The aim of Battery 2030+ is to develop ultra-performing, safe and sustainable batteries – which will be essential for electric vehicles and clean mobility, renewable energy storage, and a range of emerging applications (including robotics, medical devices, aerospace and many more). By taking a long-term perspective, this initiative should put Europe at the forefront of the race to develop the battery technologies of the future.

Logo of Battery 2030+

Battery 2030+ is a long-term research initiative that brings together research institutions, industry and public funders. It builds on European scientific excellence in electro-chemistry, material science as well as digital technologies to deliver breakthroughs in battery technologies. It focuses on new scientific approaches that make use of technologies such as artificial intelligence, big data, sensors, and computing in order to advance knowledge in electro-chemistry and to explore new battery chemistries targeting in particular the needs of the mobility and energy sectors.

It aims at new battery technologies with ultra-high performance (both in power and in their capacity to store energy), and which are safe, easily re-chargeable, re-usable and recyclable, and have the lowest environmental impact possible. By focusing on radically new ideas and long-term approaches, it complements incremental research efforts on upcoming generations of batteries driven by the industry’s short to medium term needs. The initiative fosters the development of a competitive battery industry in Europe by making breakthrough technologies available for future commercial applications.

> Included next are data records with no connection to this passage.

/-- The dies that send a segment set for merged line `n` (R124). -/
def diesOfLine (c : CapCfg) (n : Nat) : List Nat :=
  (List.range c.dies).filter fun i => decide (dieTop c i ≤ n) && decide (n < dieTop c i + dieH c i)

/-- Pixels and bytes of a sample group (R121). -/
def groupPx (depth : Nat) : Nat := if depth = 12 then 2 else if depth = 16 then 1 else 4
def groupBytes (depth : Nat) : Nat := groupPx depth * depth / 8

/-- Samples unpacked from whole groups: pixel 0 in the least significant bits (R121). -/
def unpackSamples (depth : Nat) (bs : List Byte) : List Nat :=
  (chunks (groupBytes depth) bs.length bs).flatMap fun g =>
    let v := leNat g
    (List.range (groupPx depth)).map fun i => v / 2 ^ (i * depth) % 2 ^ depth

/-! ### Frame status bits (R127, 09 R224) -/

def stShortLine : Nat := 0
def stLongLine : Nat := 1
def stShortFrame : Nat := 2
def stLongFrame : Nat := 3
def stDieFilled : Nat := 4
def stNoTrailer : Nat := 5
def stHeadStatus : Nat := 6
def stEmbedTrunc : Nat := 7
def stUnknown : Nat := 8
def stMismatch : Nat := 9
def stSlip : Nat := 10
def stMissed : Nat := 11
def stLate : Nat := 12
def stOrphaned : Nat := 13
def stConvergence : Nat := 14

def setStatus (f : Frame) (b : Nat) : Frame := { f with status := f.status ||| BitVec.ofNat 16 (2 ^ b) }
def hasStatus (f : Frame) (b : Nat) : Bool := f.status.getLsbD b

def capEp (p : Nat) : Nat := endpoint 0x05 p

/-- The race number of a capture link is that of its lane 0 (01 R20). -/
def Dev.capRace (d : Dev) (p : Nat) : Nat := u8 (d.par (pkey 0x05 p 7)) 0

/-- A capture ingress stream of the pipeline exists. -/
def Dev.hasCapture (d : Dev) (p : Nat) : Bool := d.res.streams.any fun s => s.src == capEp p

/-- The parameters in force for a frame: those of its gate, or those landed before it is gated (03 R78). -/
def Dev.frameCfg (d : Dev) (p : Nat) (f : Frame) : CapCfg := capCfg (if f.gated then f.params else d.params) p

def Dev.setCur (d : Dev) (p : Nat) (f : Option Frame) : Dev := d.onPipeI p fun x => { x with cur := f }

def Dev.curDie (f : Frame) (i : Nat) : DieFrame := f.dies.getD i DieFrame.empty
def onDie (f : Frame) (i : Nat) (g : DieFrame → DieFrame) : Frame := { f with dies := upd f.dies i g }

/-! ### Frames that are lost -/

/-- A frame is lost: the dropped count, event 96 + 4p + 3 and a report that names the stream and the frame number
(01 R25). -/
def Dev.frameLost (d : Dev) (p race number ns : Nat) : Dev :=
  ((d.onCapI p fun c => { c with dropped := bump c.dropped }).raise (96 + 4 * p + 3) ns).report 0x0020
    (capEp p) ns [race, number]

/-- The open frame ends in abort (01 R23), for a cause of 23 R540. Before its gate it is kept, to take its number there. -/
def Dev.abortFrame (d : Dev) (p cyc cause : Nat) : Dev :=
  match (d.pipeI p).cur with
  | some f =>
    if f.aborted then d
    else if f.gated then
      (((d.setCur p none).dropBuffers p f (d.nsAt cyc)).dropRaw p f).frameLost p (d.capRace p) f.number (d.nsAt cyc)
        |>.missPipe p cause
    else d.setCur p (some { f with aborted := true })
  | none => d

/-- A bad packet, or an abort: the open frame ends in abort; outside a frame it is counted (R117). -/
def Dev.badPacket (d : Dev) (p cyc : Nat) : Dev :=
  match (d.pipeI p).cur with
  | some _ => d.abortFrame p cyc 0
  | none => d.onCapI p fun c => { c with dropped := bump c.dropped }

/-! ### Letters (R131 to R133, R142) -/

/-- A letter leaves, or is held while the link is down (R140). -/
def Dev.sendLetter (d : Dev) (p cls addr : Nat) (data : List Byte) (env : Option (Nat × Nat)) (own request : Bool) :
    Dev :=
  let up := (d.linkI (.capture p)).up
  let seq := (d.capI p).seq
  let pipe := d.pipeI p
  let n := if pipe.prevStamp.isSome then some pipe.frame.toNat else none
  let l : Letter := ⟨seq, cls, addr, data, env, 0, own, request, !up, up, n⟩
  let d := d.onCapI p fun c => { c with seq := (c.seq + 1) % 65536, letters := c.letters ++ [l] }
  if up then d.emit (.letter p seq cls addr data) else d

/-- A descriptor request of the device's own (R137). -/
def Dev.requestDescriptor (d : Dev) (p : Nat) : Dev := d.sendLetter p 5 0xF000 [0] none true true

/-- The declared latency of class `c` (R138); 0 while no descriptor is held. -/
def Dev.latency (d : Dev) (p c : Nat) : Nat := u32 (d.capI p).desc 40 / 16 ^ c % 16
def Dev.cutoffUs (d : Dev) (p : Nat) : Nat := u16 (d.capI p).desc 44
def Dev.ackUs (d : Dev) (p : Nat) : Nat := u16 (d.capI p).desc 46

/-- The declared frame period in force, ns. -/
def Dev.period (d : Dev) (p : Nat) : Nat := d.parN 0x05 p 5

/-- The cutoff of the last gated frame, in units of 2^-32 ns, with the declared period of its gate (R133; 09 R227). -/
def Dev.cutoffAt (d : Dev) (p : Nat) : Option Nat :=
  (d.pipeI p).prevStamp.map fun st => st + ((d.pipeI p).prevPeriod - 1000 * d.cutoffUs p) * 2 ^ 32

/-- A letter fails; its envelope, when it has not landed, will be returned with 0x40 naming it (R132, 03 R593). -/
def Dev.failLetter (d : Dev) (p : Nat) (l : Letter) : Dev :=
  let d := d.onCapI p fun c => { c with letters := c.letters.filter (fun x => x.seq != l.seq) }
  match l.env with
  | some (e, m) =>
    let at' := (d.cutoffAt p).getD 0
    d.onEnvI e fun x => if x.phase = .sealed && x.failed.isNone then { x with failed := some (m, at') } else x
  | none => d

/-- LETTER_ACKNOWLEDGE (R132, R133; 09 R226). A letter of a kind 1 envelope is delivered in the frame that it was aimed at
when its acknowledge comes before that frame's cutoff; any other letter is delivered in the last gated frame, and after its
cutoff in the frame that comes next (notes/assumptions/121.md); refused, unknown or late, the letter fails. After a head
reset letter the applied sequence is not judged until a later letter applies (09 R223). A delivered class 3 letter gives a
waiting period its frame (09 R229). A letter of an envelope that has been returned (number 64) leaves its class orphaned
from then on (09 R228). -/
def Dev.letterAck (d : Dev) (p seq result cyc : Nat) : Dev :=
  match takeFirst (fun (l : Letter) => l.seq == seq) (d.capI p).letters with
  | none => d
  | some (l, rest) =>
    let lat := d.latency p l.cls
    let pipe := d.pipeI p
    let past := match d.cutoffAt p with
      | some c => decide (c ≤ d.timeAt cyc)
      | none => false
    let late := l.env.isSome && (past || l.frame != some pipe.frame.toNat)
    if result ≠ 0 || late then d.failLetter p l
    else
      let d := d.onCapI p fun c => { c with letters := rest }
      let d := if l.addr = 0xF002 then d.onPipeI p fun x => { x with delivered := [], armed := false } else d
      if lat = 0 ∨ pipe.prevStamp = none then d
      else
        let n := (pipe.frame.toNat + (if past then 1 else 0)) % 2 ^ 32
        let first := (n + lat) % 2 ^ 32
        let d := if l.env.any (fun x => decide (64 ≤ x.1)) then
            d.onPipeI p fun x => { x with orphans := x.orphans ++ [(l.cls, first, seq)] } else d
        d.onPipeI p fun x =>
          { x with delivered := x.delivered ++ [⟨seq, l.cls, n, first, l.env.map (·.1)⟩],
                   periodAt := if l.cls = 3 then x.periodWait.map (fun ns => (first, ns)) else x.periodAt,
                   periodWait := if l.cls = 3 then none else x.periodWait }

def execLetterAcknowledge (pipe : Fin 8) (seq result cyc : Nat) (s : State) : Host.Outcome State Fault Refusal :=
  .next { s with dev := s.dev.letterAck pipe seq result cyc }

/-- LETTER_RESEND (R132): no acknowledge by the acknowledge time: sent again up to 3 times, then it fails. The
device's own descriptor requests are never resent so, and no letter is while the link is down (R140). -/
def Dev.letterAgain (d : Dev) (p seq : Nat) : Dev :=
  match (d.capI p).letters.find? (fun l => l.seq == seq) with
  | some l =>
    if l.held || l.request then d
    else if 3 ≤ l.resends then d.failLetter p l
    else
      (d.onCapI p fun c =>
        { c with retries := bump c.retries,
                 letters := c.letters.map fun x => if x.seq == seq then { x with resends := x.resends + 1 } else x
        }).emit (.letter p seq l.cls l.addr l.data)
  | none => d

def execLetterResend (pipe : Fin 8) (seq : Nat) (s : State) : Host.Outcome State Fault Refusal :=
  .next { s with dev := s.dev.letterAgain pipe seq }

/-- LETTER_CUTOFF (R132, R133): the cutoff comes with the letter unacknowledged, and it fails. -/
def Dev.letterCut (d : Dev) (p seq : Nat) : Dev :=
  match (d.capI p).letters.find? (fun l => l.seq == seq) with
  | some l => d.failLetter p l
  | none => d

With support from the Horizon 2020 programme, the first phase of the research activities started in September 2020 with the launch of 7 research projects addressing the research priorities identified in the 'Battery Manifesto' and in the Battery 2030+ research roadmap:

  1. Accelerated discovery and design of battery materials and interfaces: radically new approaches using AI-assisted methods to accelerate the discovery and development of ultrahigh-performance battery materials and interfaces.
  2. Smart sensing and self-healing functionalities: smart sensors to establish the state of health records of the battery, just like for humans, and introduce smart sensing functionalities within the cells. Self-healing functionalities: taking inspiration from advances in the medical field, capitalising on the benefits of sensing to detect flaws – defective components and local spots to be repaired – within the battery and trigger self-healing processes.
  3. Manufacturability and recyclability: these are key cross­cutting topics. New battery materials, engineered interfaces and smart battery cell architectures will be developed bearing in mind the manufacturabil­ity, scalability, recyclability, and life-cycle environ­mental footprint of the novel technologies.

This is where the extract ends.